As a manager of a local fast food joint...I won't say which one
We will just say that it has to do with royalty...anyway, here is some advice on what really gets under the skin of a fast food and/or retail worker...
1.) You don't have to YELL INTO THE ORDER BOX! We can hear you, we have the technology...and if you are in a diesel truck that is the size of your house...TURN IT OFF for crying out loud...nothing beats trying to take an order and some idiot is trying to SCREAM AT THE TOP OF HIS LUNGS OVER HIS TRUCK!
2.) Don't ask for a sandwich the size of your palm to be cut in half! If it is for a child...that is one thing, but when the sandwich is as small as some of ours...it don't have to be cut in half...you lazy B$%tard.
3.) If you have two separate orders, please say so ahead of time...don't wait until we give you your friggin total and then say...Hold on, I have another order...
4.) You are not being sneaky people! If you are not allowed to have salt on your fries...I understand because I am a nursing student also, but what is with you ordering fries with no salt and then asking for salt at the window?!? This gives up the charade...we KNOW that you just want fresh fries...NEWS FLASH...you don't get fresh fries...you get the old ones that have been re-dropped to get rid of the salt. Also, don't try to threaten us by saying something like:
SC: Make sure that fish sandwich is fresh from the frier...I am serious...I will send it back....
GO AHEAD DOOFUS, SEND IT BACK AND SEE WHAT YOU GET! You think we care if you send it back?
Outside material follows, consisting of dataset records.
-- ==== Sys2Proof/Laws/PerInstr.lean ====
section
/-!
SUPPORT. Statements made for every instruction, one lemma per constructor.
-/

namespace Sys2Proof.Laws

/-- The word of an instruction lies in its row of spec/opcode_table.json. -/
def RowMatch.Statement (i : Instr) : Prop := i.row.hits (encodeWord i) = true

/-- Masking with the opcode field keeps the quotient by 2^32. -/
theorem and_opMask_toNat (w : Cmd) : (w &&& 0xF00000000#36).toNat = w.toNat / 2 ^ 32 * 2 ^ 32 := by
  have hw := w.isLt
  have h : w &&& 0xF00000000#36 = (w >>> 32) <<< 32 := by
    ext i hi
    simp only [BitVec.getElem_and, BitVec.getElem_shiftLeft]
    rcases Nat.lt_or_ge i 32 with hlt | hge
    · have low : ∀ j < 32, (0xF00000000#36).getLsbD j = false := by decide
      have := low i hlt
      rw [BitVec.getLsbD_eq_getElem hi] at this
      simp [hlt, this]
    · have high : ∀ j < 36, 32 ≤ j → (0xF00000000#36).getLsbD j = true := by decide
      have := high i hi hge
      rw [BitVec.getLsbD_eq_getElem hi] at this
      simp [Nat.not_lt.mpr hge, this, Nat.add_sub_cancel' hge, BitVec.getLsbD_eq_getElem hi]
  rw [h, BitVec.toNat_shiftLeft, BitVec.toNat_ushiftRight, Nat.shiftLeft_eq, Nat.shiftRight_eq_div_pow]
  omega

/-- An assembled word lies in the row that fixes its opcode alone. -/
theorem cmdWord_hits (op : BitVec 4) (a b : Half) :
    TableRow.hits ⟨0xF00000000#36, cmdWord op 0 0⟩ (cmdWord op a b) = true := by
  simp only [TableRow.hits, beq_iff_eq]
  apply BitVec.eq_of_toNat_eq
  rw [and_opMask_toNat]
  have := op.isLt
  have := a.isLt
  have := b.isLt
  have zero : (0 : Half).toNat = 0 := rfl
  simp only [cmdWord, BitVec.toNat_ofNat]
  omega

theorem RowMatch.hread (a c : Half) : RowMatch.Statement (.hread a c) := cmdWord_hits 1 a c

theorem RowMatch.sread (a c : Half) : RowMatch.Statement (.sread a c) := cmdWord_hits 2 a c

theorem RowMatch.swrite (a n : Half) (payload : List Half) : RowMatch.Statement (.swrite a n payload) :=
  cmdWord_hits 3 a n

theorem RowMatch.encs : RowMatch.Statement .encs := by unfold RowMatch.Statement; decide

theorem RowMatch.encd : RowMatch.Statement .encd := by unfold RowMatch.Statement; decide

theorem RowMatch.tick : RowMatch.Statement .tick := by unfold RowMatch.Statement; decide

theorem RowMatch.gpos : RowMatch.Statement .gpos := by unfold RowMatch.Statement; decide

theorem RowMatch.gadv : RowMatch.Statement .gadv := by unfold RowMatch.Statement; decide

theorem RowMatch.genc : RowMatch.Statement .genc := by unfold RowMatch.Statement; decide

end Sys2Proof.Laws
end

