/-- What stands for a count is an operand of its own, which stands for itself. -/
theorem exists_half_countOf (c : Config) (v : Half) :
    ∃ v' : Half, v'.toNat = countOf c v ∧ countOf c v' = countOf c v := by
  have htoNat : (BitVec.ofNat 16 (countOf c v)).toNat = countOf c v :=
    Nat.mod_eq_of_lt (fitTo_toNat_lt _ _ v)
  exact ⟨_, htoNat, by rw [countOf_of_lt (htoNat.trans_lt (countOf_lt c v)), htoNat]⟩

theorem wordsFit_map_registerValue (c : Config) (ws : List Half) : WordsFit c (ws.map (registerValue c)) := by
  intro w hw
  obtain ⟨v, -, rfl⟩ := List.mem_map.mp hw
  exact registerValue_lt c v

/-- A store takes each word as a register does, so it may be given what the registers take. -/
theorem storeWords_map_registerValue (s : State) (a : Nat) (ws : List Half) :
    storeWords s a (ws.map (registerValue s.cfg)) = storeWords s a ws := by
  simp [storeWords, State.writeWords, Function.comp_def]

theorem exec_hread_congr {a a' n n' : Half} {s : State} (ha : addressOf s.cfg a' = addressOf s.cfg a)
    (hn : countOf s.cfg n' = countOf s.cfg n) : exec (.hread a n) s = exec (.hread a' n') s := by
  simp only [exec, execHread, ha, hn]

theorem exec_sread_congr {a a' n n' : Half} {s : State} (ha : addressOf s.cfg a' = addressOf s.cfg a)
    (hn : countOf s.cfg n' = countOf s.cfg n) : exec (.sread a n) s = exec (.sread a' n') s := by
  simp only [exec, execSread, ha, hn]

/-- An SWRITE whose payload has its length is a store of the words its count takes. -/
theorem exec_swrite_of_length {a n : Half} {p : List Half} {s : State} (hp : p.length = n.toNat) :
    exec (.swrite a n p) s =
      transact true true (swriteBody (addressOf s.cfg a) (p.take (countOf s.cfg n))) s := if_pos hp

theorem length_take_countOf {c : Config} {n : Half} {p : List Half} (hp : p.length = n.toNat) :
    (p.take (countOf c n)).length = countOf c n := by
  rw [List.length_take, hp, Nat.min_eq_left (countOf_le c n)]

theorem exec_swrite_congr {a a' n n' : Half} {p : List Half} {s : State} (ha : addressOf s.cfg a' = addressOf s.cfg a)
    (hn : countOf s.cfg n' = countOf s.cfg n) (hn' : n'.toNat = countOf s.cfg n) (hp : p.length = n.toNat) :
    exec (.swrite a n p) s = exec (.swrite a' n' ((p.take n'.toNat).map (registerValue s.cfg))) s := by
  have hlen : ((p.take n'.toNat).map (registerValue s.cfg)).length = n'.toNat := by
    rw [List.length_map, hn', length_take_countOf hp]
  rw [exec_swrite_of_length hp, exec_swrite_of_length hlen, hn, ← hn', ha, List.take_of_length_le hlen.le]
  exact transact_congr (by simp only [swriteBody, storeWords_map_registerValue])

/-! ### The obligations -/

/-- Settles O37: `fNaN` gives a NaN for every free value. -/
theorem sumWithNaNIsNaN : Obligations.SumWithNaNIsNaN :=
  fun raw _ _ h => fIsNaN_fAdd_of_nan (fIsNaN_fNaN raw) h

/-- Settles O34: the exact sum is rounded once. -/
theorem sumIsNearestTiesToEven : Obligations.SumIsNearestTiesToEven := by
  intro nan x y hx hy hfin w _
  rw [fAdd_of_finite nan hx hy] at hfin ⊢
  exact fOfScaled_nearest hfin w

/-- Settles O35: overflow from the threshold of the rounded magnitude, the sign from the exact sum. -/
theorem sumOverflowsToInfinity : Obligations.SumOverflowsToInfinity := by
  intro nan x y hx hy
  rw [fAdd_of_finite nan hx hy]
  refine ⟨?overflow, fIsNaN_fOfScaled _ _, ?sign, ?zero⟩
  case overflow =>
    rw [← infMagnitude_le_roundedMagnitude_iff, ← not_lt, ← fIsFinite_fOfScaled_iff _ (fSign x && fSign y),
      Bool.not_eq_true]
  case sign =>
    intro hz
    rw [fSign_fOfScaled_of_ne_zero hz, decide_eq_true_iff]
  case zero =>
    intro hz
    rw [hz, fOfScaled_zero]

/-- Settles O13: part by part; the comparisons of binary64 values are those of their exact values. -/
theorem admittedConfigurationsAreThoseOfTheScope : Obligations.AdmittedConfigurationsAreThoseOfTheScope := by
  intro c
  simp only [configValid, Bool.and_eq_true, decide_eq_true_iff, rangesValid_iff, floatRangeValid_iff, framesValid_iff,
    geoStepValid_iff, and_assoc]

/-- Settles O15: the values that stand for the operands are operands that stand for themselves, and the words that
registers take of a payload are a payload of words that fit. -/
theorem tooWideValuesActAsSomeThatFit : Obligations.TooWideValuesActAsSomeThatFit := by
  refine ⟨?wide, fun c a n v => ⟨addressOf_of_lt, countOf_of_lt, registerValue_of_lt⟩, ?narrow⟩
  case wide =>
    intro c a n ws ha hn hr
    have hfits {width : Nat} (h : 16 ≤ width) (v : Half) : v.toNat < 2 ^ width :=
      lt_of_lt_of_le v.isLt (Nat.pow_le_pow_right (by decide) h)
    exact ⟨⟨hfits ha a, hfits hn n⟩, fun w _ => hfits hr w⟩
  case narrow =>
    intro s a n
    obtain ⟨a', ha', ha⟩ := exists_half_addressOf s.cfg a
    obtain ⟨n', hn', hn⟩ := exists_half_countOf s.cfg n
    refine ⟨a', n', ha', hn', ⟨ha' ▸ addressOf_lt s.cfg a, hn' ▸ countOf_lt s.cfg n⟩, exec_hread_congr ha hn,
      exec_sread_congr ha hn, fun p hp => ⟨_, ?length, wordsFit_map_registerValue _ _, rfl,
        exec_swrite_congr ha hn hn' hp⟩⟩
    rw [List.length_map, hn', length_take_countOf hp]

end Sys2Proof.Machine
end

section
/-!
PROOFS. The statements about 10_state.md: one response to every request (R31), the access matrix (R30), the counters
(R24, R25), the capacity (R22), what the reads reveal (R33, R34), the state after reset (R35), and the placed table word.

Every instruction is one `transact` over a body of its own (`exec_next_iff`), and its body counts, moves and stores at
most what `encodes`, `moves` and `stores` say (`execBody_state`). What an instruction changes and what it leaves follows
from these two facts without going through the instructions again.
-/

namespace Sys2Proof.Machine

/-! ### One transaction for every instruction -/

/-- What an instruction does where nothing refuses it. -/
def execBody : Instr → State → Answer
  | .hread a c, s => hreadBody (addressOf s.cfg a) (countOf s.cfg c) s
  | .sread a c, s => sreadBody (addressOf s.cfg a) (countOf s.cfg c) s
  | .swrite a n payload, s => swriteBody (addressOf s.cfg a) (payload.take (countOf s.cfg n)) s
  | .encs, s => ⟨(encodeStation s).state, .ok, .words (encodeStation s).words⟩
  | .encd, s => ⟨(encodeDevice s).state, .ok, .words (encodeDevice s).words⟩
  | .tick, s => tickBody s
  | .gpos, s => ⟨s, .ok, .position s.lat s.lon⟩
  | .gadv, s => ⟨s.advance s.draws.dlat s.draws.dlon, .ok, .none⟩
  | .genc, s => ⟨s, .ok, .bytes (geoEncode s.cfg.floatOrder s.lat s.lon)⟩

/-- The check of the draws that an instruction takes. -/
def instrDrawsOk : Instr → State → Bool
  | .encs, s => stationDrawsOk s
  | .encd, s => deviceDrawsOk s
  | .tick, s => tickDrawsOk s
  | .gadv, s => geoDrawsOk s
  | .hread _ _, _ | .sread _ _, _ | .swrite _ _ _, _ | .gpos, _ | .genc, _ => true

theorem exec_of_wellFormed {i : Instr} (hwf : i.wellFormed = true) (s : State) :
    exec i s = transact (mutates i) (instrDrawsOk i s) (execBody i) s := by
  cases i with
  | swrite a n p => exact exec_swrite_of_length (beq_iff_eq.mp hwf)
  | _ => rfl

theorem exec_of_not_wellFormed {i : Instr} (hwf : i.wellFormed ≠ true) (s : State) :
    exec i s = .refused .payloadLength := by
  cases i with
  | swrite a n p => exact if_neg fun hlen => hwf (beq_iff_eq.mpr hlen)
  | _ => exact absurd rfl hwf

theorem geoDrawsOk_iff (s : State) : geoDrawsOk s = true ↔ GeoDraws s.cfg s.draws := by
  simp [geoDrawsOk, GeoDraws]

theorem stationDrawsOk_iff (s : State) : stationDrawsOk s = true ↔ StationDraws s.cfg s.draws := by
  simp [stationDrawsOk, StationDraws, inRange, inFloatRange, and_assoc]

theorem deviceDrawsOk_iff (s : State) : deviceDrawsOk s = true ↔ DeviceDraws s.cfg s.draws := by
  simp [deviceDrawsOk, DeviceDraws, inRange, geoDrawsOk_iff, and_assoc]

theorem instrDrawsOk_iff (i : Instr) (s : State) : instrDrawsOk i s = true ↔ DrawsAdmitted s.cfg s.draws i := by
  cases i with
  | encs => exact stationDrawsOk_iff s
  | encd => exact deviceDrawsOk_iff s
  | gadv => exact geoDrawsOk_iff s
  | tick =>
    simp only [instrDrawsOk, tickDrawsOk, DrawsAdmitted]
    cases s.cfg.deviceClass
    · simp [stationDrawsOk_iff, geoDrawsOk_iff]
    · exact deviceDrawsOk_iff s
  | _ => simp [instrDrawsOk, DrawsAdmitted]

/-- An instruction answers a next state exactly where it is admitted: its body's, with its response. -/
theorem exec_next_iff {i : Instr} {s t : State} :
    exec i s = .next t ↔
      Admitted i s ∧ t = (execBody i s).state.respond (execBody i s).status (execBody i s).data := by
  by_cases hwf : i.wellFormed = true
  · rw [exec_of_wellFormed hwf, transact_next, instrDrawsOk_iff, Admitted]
    simp only [hwf, and_true, and_assoc]
  · rw [exec_of_not_wellFormed hwf]
    simp [Admitted, hwf]

theorem exists_exec_next {i : Instr} {s : State} (h : Admitted i s) : ∃ t, exec i s = .next t :=
  ⟨_, exec_next_iff.mpr ⟨h, rfl⟩⟩

/-- There is no fault, so what is not admitted is refused. -/
theorem exists_exec_refused {i : Instr} {s : State} (h : ¬ Admitted i s) : ∃ r, exec i s = .refused r := by
  cases hexec : exec i s with
  | next t => exact absurd (exec_next_iff.mp hexec).1 h
  | fault f => exact nomatch f
  | refused r => exact ⟨r, rfl⟩

/-! ### What a body changes -/

/-- The state after the counting an instruction does. -/
def countedBy (i : Instr) (s : State) : State := if encodes i then s.countEncode s.draws.inc else s

/-- The state after the advance an instruction does. -/
def movedBy (i : Instr) (s : State) : State := if moves i then s.advance s.draws.dlat s.draws.dlon else s

theorem hreadBody_state (a c : Nat) (s : State) : (hreadBody a c s).state = s := by
  unfold hreadBody
  split <;> rfl

theorem sreadBody_state (a c : Nat) (s : State) : (sreadBody a c s).state = s := by
  unfold sreadBody
  split <;> rfl

/-- A store changes registers only. -/
theorem storeWords_state (s : State) (a : Nat) (vs : List Half) :
    ∃ reg, (storeWords s a vs).1 = { s with reg := reg } := by
  obtain ⟨-, h⟩ | ⟨-, h⟩ := storeWords_cases s a vs
  · exact ⟨_, congrArg Prod.fst h⟩
  · exact ⟨s.reg, congrArg Prod.fst h⟩

/-- A tick of either class counts once and moves once (41_telemetry_encoder.md R129). -/
theorem encodeTick_state (s : State) :
    (encodeTick s).state = (s.countEncode s.draws.inc).advance s.draws.dlat s.draws.dlon := by
  unfold encodeTick
  cases s.cfg.deviceClass <;> rfl

/-- A body counts, moves and stores as the access matrix says (10_state.md R30), and does nothing else. -/
theorem execBody_state (i : Instr) (s : State) :
    ∃ reg, (stores i = false → reg = s.reg) ∧
      (execBody i s).state = { movedBy i (countedBy i s) with reg := reg } := by
  cases i with
  | hread a c => exact ⟨s.reg, fun _ => rfl, hreadBody_state _ _ s⟩
  | sread a c => exact ⟨s.reg, fun _ => rfl, sreadBody_state _ _ s⟩
  | swrite a n p =>
    obtain ⟨reg, h⟩ := storeWords_state s (addressOf s.cfg a) (p.take (countOf s.cfg n))
    exact ⟨reg, nofun, h⟩
  | tick =>
    obtain ⟨reg, h⟩ := storeWords_state (encodeTick s).state s.cfg.frameBase (encodeTick s).words
    rw [encodeTick_state] at h
    exact ⟨reg, nofun, (congrArg (fun e => (storeWords e _ _).1) (encodeTick_state s)).trans h⟩
  | _ => exact ⟨s.reg, fun _ => rfl, rfl⟩
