/-! ### Received frames (R105, R106, R117) -/

/-- A frame that has passed R104: the origin check, liveness, and its kind's action in TRAINING or in UP (R105,
R106). -/
def State.receive (s : State) (m : LinkId) (f : Frame) (inTraining inUp : State → State) : State :=
  let l := s.link m
  match l.state with
  | .unbound | .down => s
  | .training => if l.tag = some f.senderTag then inTraining s else s.raise .origin
  | .up =>
    if l.tag = some f.senderTag then inUp (s.setLink m { l with heard := true, unanswered := 0 })
    else s.raise .origin

/-- A received HELLO_REPLY (R106, R116). -/
def State.receiveHelloReply (s : State) (m : LinkId) (f : Frame) : State :=
  s.receive m f (fun s => if badHelloReply f then s else s.enterUp m (replyWindow f)) id

/-- A received frame of a kind that is discarded in TRAINING and acted on in UP (R106). -/
def State.receiveUp (s : State) (m : LinkId) (f : Frame) (act : State → State) : State := s.receive m f id act

/-- A received ACK (R128). -/
def State.receiveAck (s : State) (m : LinkId) (f : Frame) : State := s.receiveUp m f fun s => s.takeAckFrame m f

/-- A received NACK (R129, R131). -/
def State.receiveNack (s : State) (m : LinkId) (f : Frame) : State := s.receiveUp m f fun s => s.takeNackFrame m f

/-- A received EPOCH_ACK (R135). -/
def State.receiveEpochAck (s : State) (m : LinkId) (f : Frame) : State := s.receiveUp m f fun s => s.takeEpochAck m f

/-- A received REJOIN_REPLY (R150). -/
def State.receiveRejoinReply (s : State) (m : LinkId) (f : Frame) : State :=
  s.receiveUp m f fun s => s.takeRejoinReply m f

/-- A received NOTE_REPLY (R137). -/
def State.receiveNoteReply (s : State) (m : LinkId) (f : Frame) : State :=
  s.receiveUp m f fun s => s.takeNoteReply m f

/-- A received frame that only counts for liveness: PROBE_REPLY, and the kinds the part does not take (R106, R113). -/
def State.receiveUnheeded (s : State) (m : LinkId) (f : Frame) : State := s.receiveUp m f id

/-! ### HALT and reset (R140, R141) -/

/-- HALT at a link engine (R140). -/
def LinkEngine.halt (l : LinkEngine) : LinkEngine :=
  { l with
    queue := [], build := none, outstanding := [], credits := l.w, gates := Vector.replicate 16 Gate.idle
    rejoinPending := false, notePending := false, note := none, noteTimer := none }

/-- HALT at every link engine (R140). -/
def State.haltLinks (s : State) : State := { s with links := s.links.map LinkEngine.halt }

end Sys2Proof.Machine
end

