-- ==== Sys2Proof/Machine/Transmit.lean ====
section
/-! DEFINITION. The meanings of the transmit side and the store's frame reads (R34, R59, R124). -/

namespace Sys2Proof.Machine

/-- FRAME_GONE_OUT (R124). -/
def execFrameGoneOut (m : LinkId) (s : State) : Host.Outcome State Fault Refusal :=
  .next (State.finish s (s.frameOut m))

/-- FRAME_READ (R59, R127). -/
def execFrameRead (m : LinkId) (upsets : List Nat) (s : State) : Host.Outcome State Fault Refusal :=
  .next (State.finish s (s.frameReadDone m upsets))

/-- POISONING_REPORT (R34). -/
def execPoisoningReport (i : SlotId) (g : GroupId) (seq : Seq) (s : State) : Host.Outcome State Fault Refusal :=
  .next (State.finish s ((s.taken (.poisoningReport i g seq)).poison i g seq))

end Sys2Proof.Machine
end

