-- ==== Sys2Proof/Machine/WalkEvents.lean ====
section
/-! DEFINITION. The meanings of the walk's events (R84 to R90). -/

namespace Sys2Proof.Machine

/-- FETCH_START: it is within the events that make it due; standing alone it acts where R84's conditions hold (log
30). -/
def execFetchStart (s : State) : Host.Outcome State Fault Refusal :=
  .next (State.finish s s.fetchIfDue)

/-- NEXT_FIELD_READ (R84). -/
def execNextFieldRead (value : Option Addr) (s : State) : Host.Outcome State Fault Refusal :=
  .next (State.finish s (s.nextFieldDone value))

/-- RECORD_READ (R86). -/
def execRecordRead (bytes : Option (List Byte)) (s : State) : Host.Outcome State Fault Refusal :=
  .next (State.finish s (s.recordDone bytes))

/-- TAKEN_WRITE (R88). -/
def execTakenWrite (ok : Bool) (s : State) : Host.Outcome State Fault Refusal :=
  .next (State.finish s (s.takenDone ok))

/-- LINK_WAIT_EXPIRY (R90). -/
def execLinkWaitExpiry (s : State) : Host.Outcome State Fault Refusal :=
  .next (State.finish s s.linkWaitExpired)

/-- RE_READ (R90). -/
def execReRead (bytes : Option (List Byte)) (s : State) : Host.Outcome State Fault Refusal :=
  .next (State.finish s (s.reReadDone bytes))

end Sys2Proof.Machine
end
No, you will probably get back something worse than what you had to start with. Oh, then you threaten us to call the district manager or whatever...who gives a crap...call him, you think he cares?
5.) DO NOT come through a drive-thru at 11:59pm when a store closes at midnight and then get mad and yell because we closed. COMMON SENSE...you sucky customers...do you want a burger so bad that you are willing to make a HUGE scene to get it? You know by the time that happens...you have already made us mad and we all know what happens when you make the people who handle your food mad.
6.) Don't sit at the first board and wait and wait and wait and wait......and wait until you build a line and then pull up.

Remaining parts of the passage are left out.